From the early days of dime novels to contemporary mass-market paperbacks, pulp fiction is a vital part of popular culture. This volume offers a survey of the scores of well-known and unsung heroes of popular literature. It seeks to cover the entire spectrum of pop literature's greatest entertainers and artists; the multimillion-copy bestsellers; and the inventors of the modern genres, such as the western, the hardboiled detective novel, the spy thriller, science fiction, horror, the legal thriller, crime fiction and the erotic/romance novel. The work also profiles colourful but lesser-known underground figures, as well as a wide variety of talented paperback authors who were never given their due. Each of the 200 entries includes a brief biography along with a list of the author's writing credits.
Lee Server specialises in books on popular culture and literary history.
He is the critically acclaimed author of such as 'Danger Is My Business: The Illustrated History of the Fabulous Pulp Magazines' (1993), 'Over My Dead Body: The Sensational Age of the American Paperback' (1995) and the biography 'Robert Mitchum: Baby, I Don't Care' (2001).
A most useful work of reference and a superb read, 'Encyclopedia of Pulp Fiction Writers' has more than 200 entries for writers of this type of fiction.

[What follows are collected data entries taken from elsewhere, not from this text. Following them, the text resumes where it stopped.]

/-! ### Updates that write one field -/

@[simp] theorem updDie_power (s : State) (d : Nat) (f : Die → Die) : (s.updDie d f).power = s.power := rfl
@[simp] theorem updDie_mem (s : State) (d : Nat) (f : Die → Die) : (s.updDie d f).mem = s.mem := rfl
@[simp] theorem updDie_memBad (s : State) (d : Nat) (f : Die → Die) : (s.updDie d f).memBad = s.memBad := rfl
@[simp] theorem updDie_parts (s : State) (d : Nat) (f : Die → Die) : (s.updDie d f).parts = s.parts := rfl
@[simp] theorem updDie_cores (s : State) (d : Nat) (f : Die → Die) : (s.updDie d f).cores = s.cores := rfl
@[simp] theorem updDie_teams (s : State) (d : Nat) (f : Die → Die) : (s.updDie d f).teams = s.teams := rfl
@[simp] theorem updDie_jobs (s : State) (d : Nat) (f : Die → Die) : (s.updDie d f).jobs = s.jobs := rfl
@[simp] theorem updDie_nextJob (s : State) (d : Nat) (f : Die → Die) : (s.updDie d f).nextJob = s.nextJob := rfl
@[simp] theorem updDie_moves (s : State) (d : Nat) (f : Die → Die) : (s.updDie d f).moves = s.moves := rfl
@[simp] theorem updDie_nextMove (s : State) (d : Nat) (f : Die → Die) : (s.updDie d f).nextMove = s.nextMove := rfl
@[simp] theorem updDie_taken (s : State) (d : Nat) (f : Die → Die) : (s.updDie d f).taken = s.taken := rfl
@[simp] theorem updDie_homes (s : State) (d : Nat) (f : Die → Die) : (s.updDie d f).homes = s.homes := rfl
@[simp] theorem updDie_redInsts (s : State) (d : Nat) (f : Die → Die) : (s.updDie d f).redInsts = s.redInsts := rfl
@[simp] theorem updDie_fills (s : State) (d : Nat) (f : Die → Die) : (s.updDie d f).fills = s.fills := rfl
@[simp] theorem updDie_rings (s : State) (d : Nat) (f : Die → Die) : (s.updDie d f).rings = s.rings := rfl
@[simp] theorem updDie_launches (s : State) (d : Nat) (f : Die → Die) : (s.updDie d f).launches = s.launches := rfl
@[simp] theorem updDie_nextLaunch (s : State) (d : Nat) (f : Die → Die) : (s.updDie d f).nextLaunch = s.nextLaunch := rfl
@[simp] theorem updDie_pivs (s : State) (d : Nat) (f : Die → Die) : (s.updDie d f).pivs = s.pivs := rfl
@[simp] theorem updDie_saved (s : State) (d : Nat) (f : Die → Die) : (s.updDie d f).saved = s.saved := rfl
@[simp] theorem updDie_steals (s : State) (d : Nat) (f : Die → Die) : (s.updDie d f).steals = s.steals := rfl
@[simp] theorem updDie_ports (s : State) (d : Nat) (f : Die → Die) : (s.updDie d f).ports = s.ports := rfl
@[simp] theorem updDie_paths (s : State) (d : Nat) (f : Die → Die) : (s.updDie d f).paths = s.paths := rfl
@[simp] theorem updDie_pkg (s : State) (d : Nat) (f : Die → Die) : (s.updDie d f).pkg = s.pkg := rfl
@[simp] theorem updDie_mid (s : State) (d : Nat) (f : Die → Die) : (s.updDie d f).mid = s.mid := rfl
@[simp] theorem updDie_sent (s : State) (d : Nat) (f : Die → Die) : (s.updDie d f).sent = s.sent := rfl
@[simp] theorem updDie_outst (s : State) (d : Nat) (f : Die → Die) : (s.updDie d f).outst = s.outst := rfl
@[simp] theorem updDie_performed (s : State) (d : Nat) (f : Die → Die) : (s.updDie d f).performed = s.performed := rfl
@[simp] theorem updDie_rdl (s : State) (d : Nat) (f : Die → Die) : (s.updDie d f).rdl = s.rdl := rfl
@[simp] theorem updDie_keyPort (s : State) (d : Nat) (f : Die → Die) : (s.updDie d f).keyPort = s.keyPort := rfl
@[simp] theorem updDie_tvbm (s : State) (d : Nat) (f : Die → Die) : (s.updDie d f).tvbm = s.tvbm := rfl
@[simp] theorem updDie_lcmap (s : State) (d : Nat) (f : Die → Die) : (s.updDie d f).lcmap = s.lcmap := rfl
@[simp] theorem updDie_frzcfg (s : State) (d : Nat) (f : Die → Die) : (s.updDie d f).frzcfg = s.frzcfg := rfl
@[simp] theorem updDie_coreMap (s : State) (d : Nat) (f : Die → Die) : (s.updDie d f).coreMap = s.coreMap := rfl
@[simp] theorem updDie_atst (s : State) (d : Nat) (f : Die → Die) : (s.updDie d f).atst = s.atst := rfl
@[simp] theorem updDie_deadline (s : State) (d : Nat) (f : Die → Die) : (s.updDie d f).deadline = s.deadline := rfl
@[simp] theorem updDie_throttled (s : State) (d : Nat) (f : Die → Die) : (s.updDie d f).throttled = s.throttled := rfl
@[simp] theorem updDie_removed (s : State) (d : Nat) (f : Die → Die) : (s.updDie d f).removed = s.removed := rfl
@[simp] theorem updDie_stopped (s : State) (d : Nat) (f : Die → Die) : (s.updDie d f).stopped = s.stopped := rfl
@[simp] theorem updDie_agem (s : State) (d : Nat) (f : Die → Die) : (s.updDie d f).agem = s.agem := rfl
@[simp] theorem updDie_aged (s : State) (d : Nat) (f : Die → Die) : (s.updDie d f).aged = s.aged := rfl
@[simp] theorem updDie_keys (s : State) (d : Nat) (f : Die → Die) : (s.updDie d f).keys = s.keys := rfl
@[simp] theorem updDie_mail (s : State) (d : Nat) (f : Die → Die) : (s.updDie d f).mail = s.mail := rfl
@[simp] theorem updDie_control (s : State) (d : Nat) (f : Die → Die) : (s.updDie d f).control = s.control := rfl
@[simp] theorem updDie_standing (s : State) (d : Nat) (f : Die → Die) : (s.updDie d f).standing = s.standing := rfl
@[simp] theorem updDie_agenda (s : State) (d : Nat) (f : Die → Die) : (s.updDie d f).agenda = s.agenda := rfl
@[simp] theorem updDie_cur (s : State) (d : Nat) (f : Die → Die) : (s.updDie d f).cur = s.cur := rfl
@[simp] theorem updDie_out (s : State) (d : Nat) (f : Die → Die) : (s.updDie d f).out = s.out := rfl
@[simp] theorem updDie_tick (s : State) (d : Nat) (f : Die → Die) : (s.updDie d f).tick = s.tick := rfl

Obviously there are hundreds more but identifying them and getting information on them, who by the nature of their work and their use of pseudonyms were probably less well-known than many writers. (It has made me consider going through my shelves and identifying what I feel is pulp fiction and listing names of other authors of the genre ... what for I am not sure, amusement perhaps!)
An excellent historical introduction begins with the senational literature of the 19th century and works its way through the Edwardian era to the heyday of the pulps, the 1920s and 1930s, when such as 'Black Mask' and 'Amazing Stories' were at their zenith. The author then points out that although in the 1970s and 1980s pundits decried the death of the novel and the "new illiteracy", pulp fiction continued to find its way onto the market.
Then comes the author entries, all most fascinating and it is a delight to find some names therein that match pulp fiction on one's shelves. Everyone will have their own interpretation of pulp fiction and its writers but there are some unusual entries in the list of authors. Is Ian Fleming really a pulp fiction writer? I appreciate that James Bond was not immediately successful but whether the novels fit into the pulp fiction category is debatable. Others that raise eyebrows are such as Grace Metalious of 'Peyton Place' fame, and, whatever one thinks of Jackie Collins's novels, is she truly a pulp fiction writer in the true meaning of the genre? Debatable perhaps.
This does not detract from the book which is a must for collectors of this field and an invaluable reference work to be dipped into at any time.
Great source for anyone interested in the early writers of pulp fiction. This encyclopedia contains short bios of each writer, as well as listings of the novels and stories they wrote. Excellent!